Management APIs

Admin Apis for Management Service, Label, Index ..

Create a Service

Service is the top level abstraction in S2Graph which could be considered as a database in MySQL.

POST /admin/createService

Service Fields

In order to create a Service, the following fields should be specified in the request.

Option
Field Name Definition Data Type Example Note
serviceName User defined namespace String talk_friendship Required
cluster Zookeeper quorum address String abc.com:2181,abd.com:2181 Optional
hTableName HBase table name String test Optional
hTableTTL Time to live setting for data Integer 86000 Optional
preSplitSize Factor for the table pre-split size Integer 1 Optional

Basic Service Operations

You can create a service using the following API:

curl -XPOST localhost:9000/admin/createService -H 'Content-Type: Application/json' -d '
{
   "serviceName": "s2graph",
   "cluster": "address for zookeeper",
   "hTableName": "hbase table name",
   "hTableTTL": 86000,
   "preSplitSize": 2
}'

Create a Label

A Label represents a relation between two serviceColumns. Labels are to S2Graph what tables are to RDBMS since they contain the schema information, i.e. descriptive information of the data being managed or indices used for efficient retrieval. In most scenarios, defining an edge schema (in other words, label) requires a little more care compared to a vertex schema (which is pretty straightforward). First, think about the kind of queries you will be using, then, model user actions or relations into edges and design a label accordingly.

POST /admin/createLabel

Label Fields

A Label creation request includes the following information.

Option
Field Name Definition Data Type Example Note
label Name of the relation String talk_friendship Required
srcServiceName Source column’s service String kakaotalk Required
srcColumnName Source column’s name String user_id Required
srcColumnType Source column’s data type Long/Integer/String string Required
tgtServiceName Target column’s service String kakaotalk/kakaomusic Optional
tgtColumnName Target column’s name String item_id Required
tgtColumnType Target column’s data type Long/Integer/String string Required
isDirected Wether the label is directed or undirected True/False true/false Optional. default is true
serviceName Which service the label belongs to String kakaotalk Optional. tgtServiceName is used by default
hTableName A dedicated HBase table to your Label String s2graph-batch Optional. Service hTableName is used by default
hTableTTL Data time to live setting Integer 86000 Optional. Service hTableTTL is used by default
consistencyLevel If set to ‘strong’, only one edge is alowed between a pair of source/ target vertices. Set to ‘weak’, and multiple-edge is supported String strong/weak Optional. default is ‘weak’

Props & Indices

A couple of key elements of a Label are its Properties (props) and indices. Supplementary information of a Vertex or Edge can be stored as props. A single property can be defined in a simple key-value JSON as follows:

{
  "name": "name of property",
  "dataType": "data type of property value",
  "defaultValue": "default value in string"
}

In a scenario where user - video playback history is stored in a Label, a typical example for props would look like this:

[
  {"name": "play_count", "defaultValue": 0, "dataType": "integer"},
  {"name": "is_hidden","defaultValue": false,"dataType": "boolean"},
  {"name": "category","defaultValue": "jazz","dataType": "string"},
  {"name": "score","defaultValue": 0,"dataType": "float"}
]

Props can have data types of numeric (byte/ short/ integer/ float/ double), boolean or string. In order to achieve efficient data retrieval, a Label can be indexed using the “indices” option. Default value for indices is _timestamp, a hidden label property.
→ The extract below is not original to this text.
-- ==== Sys2Proof/Laws/Dispatch.lean ====
section
/-! SUPPORT. One law for each arm of `exec`: the meaning that an instruction has. -/
namespace Sys2Proof.Machine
All labels have _timestamp in their props under the hood

The first index in indices array will be the primary index (Think of PRIMARY INDEX idx_xxx(p1, p2) in MySQL) S2Graph will automatically store edges according to the primary index. Trailing indices are used for multiple ordering on edges. (Think of ALTER TABLE ADD INDEX idx_xxx(p2, p1) in MySQL)

props define meta datas that will not be affect the order of edges. Please avoid using S2Graph-reserved property names:

  • _timestamp is reserved for system wise timestamp. this can be interpreted as last_modified_at
  • _from is reserved for label’s start vertex.
  • _to is reserved for label’s target vertex.

Basic Label Operations

Here is an sample request that creates a label user_article_liked between column user_id of service s2graph and column article_id of service s2graph_news. Note that the default indexed property _timestamp will be created since the indexedProps field is empty.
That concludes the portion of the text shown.